As well, there are some less common, but very serious causes for headaches, such as tumors and blood vessel disorders, for example, and it would be wrong to treat these conditions as migraine. Thankfully most migraine headaches are easy to recognize and treat, but I always suggest that if anyone has any doubt about their headaches, then please see your doctor, which is also the best advice if you want to know about various medical treatments. I also believe that it is your job to learn all you can about migraine. The more you know, the better off you and your migraine headaches will be. This article will deal generally with what you should know about treatments for your migraine headaches.

Principles of Treatment
All treatments for migraine have the same treatment goals in common. They are designed to take away your migraine symptoms. The most important symptom you will probably have with your migraine headache is pain, and as you know, the pain can be very severe and last many hours. So virtually all migraine therapies are designed to stop, or at least reduce, pain. It is also important to reduce or take away other significant migraine symptoms, such as nausea and vomiting, which for some people, is more disabling than the pain of migraine. So no matter what treatments you use yourself or are suggested to you by your doctor or other healthcare professionals, you will want to know if it will be effective in reducing your symptoms.

There are general and specific treatments that everybody agrees are helpful for treating or preventing migraine attacks, and there are recognized guidelines for doctors and other healthcare professionals to follow in recommending treatment options for your migraine. However, I believe you have to get the best treatment for your own migraine headaches and often treatment has to be individualized to best meet your needs. All people are different, and I find that each person’s migraine affects them in their own special or unique way. So once again, decide for yourself what is best for you and be prepared to accept and make changes in your treatment as necessary.

What follows is a general overview of treatments. Not all treatments are for everyone and of course, some may work for one person and not another. The following should give you a good idea what you should know.
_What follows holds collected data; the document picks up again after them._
-- ==== Sys2Proof/Syntax.lean ====
section
/-!
DEFINITION. The instructions and steps of the Camgan: one constructor for each of the 273 rows of spec/opcode_table.json.
The first 161 are the encoded forms of spec/07 R208 with the operand fields of R205; the others are the steps of the
machine that have no encoding (spec/95): what happens at the homes, in the engines, in the front end, at the ostler, in
firmware and at the ports. A step names its subject (an in-flight access and its piece, a tile, a hart, a gang, a queue) and
carries what comes from outside the part.
-/

namespace Sys2Proof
Most important, remember that most medical treatments have benefits and risks, and it is wise to understand the risks in particular, especially if using medications. You do not have to know or understand everything about every treatment or medication, as no one including your doctors can know that much, but you should know what most people would want to know, such as whether there are serious side effects or drug interactions. Your doctor and often your pharmacist are probably the best people to let you know about medications.

Track your headaches and treatments
It is also very important that you keep track of your headaches and their responses to various treatments, especially if you have more than one type of headache or migraine. The best way to do this is by using a diary—one you make up yourself or one you can get from most doctors. Doing so will allow you to keep track of your headaches, how many you are having, and how severe they are, as well as how you treated them. Also, you will be able to see if anything triggers your particular headaches and determine how much time you missed from work. This information is very useful to have when you see your doctor about your headaches and how they respond or do not respond to treatments.

Acute Treatment
There are a lot of things you can do for yourself to help treat each of your migraine headaches. Symptomatic therapy applies to individual migraine attacks. If you know you are going to have one of your typical migraine attacks, then you can start right away to "treat" it. Some people have what is called a prodrome, which is a warning, usually several hours before the main symptoms begin. It is sort of like the "calm before the storm." except during this prodrome some people are tired or excited, feel good or bad, have diarrhea, sleepiness, or start to yawn.

So if the attack is coming, try to get to a dark quiet room, since noise and bright lights seem to aggravate the symptoms of migraine. If there are any smells or odors that trigger your migraine headaches on a regular basis, then get away from them when the attack begins. Also, a cool room is also helpful and lying down to rest or going to sleep can help. Some people find that by falling asleep, they can actually stop the attack. Try putting a cold damp cloth on your forehead or temple (on the side that is painful), or use a frozen bag of peas wrapped in a small towel, as cold compresses can sometimes help with the pain. Some people I know put fingertip pressure on one of your temporal arteries, which are arteries you can feel on either side of your head near your temples. The temporal artery will pulse during a migraine, so the pressure can help reduce the pain. I have some patients who actually tie a soft band around the top of their heads and it works for them, but make sure you do not press too hard or too long, or tie the band too tight!

Acetaminophen and ASA
If the pain is severe, which it frequently is during a full-blown migraine attack, then you may need medication (although some other non-medication treatments can work for some people). If early enough in the attack, then most people try a simple painkiller or analgesic. The most common ones are ASA (aspirin) or acetaminophen (Tylenol). Usually, a moderately severe migraine will require two or three standard-dose pills to provide relief. Rarely do these medications help severe migraine headaches. They are worth a try, but if there is no relief, then you will have to move on to something stronger such as these same medications with the addition of codeine. Again, they may help moderate attacks, but there is a worry that if you take analgesics too often, then you may be causing more headaches for yourself than relieving them; these are called analgesic rebound headaches.

Analgesic use
Limit analgesic usage to regular doses no more than two to three days per week. Also, learn all about their side effects and avoid ASA if you have stomach disease, kidney disease, or a bleeding disorder. Avoid acetaminophen if you have liver disease. There are other cautions with these medications, but your pharmacist should be able to help you with these drugs since you do not need a prescription unless they contain a lot of codeine or other restricted drugs.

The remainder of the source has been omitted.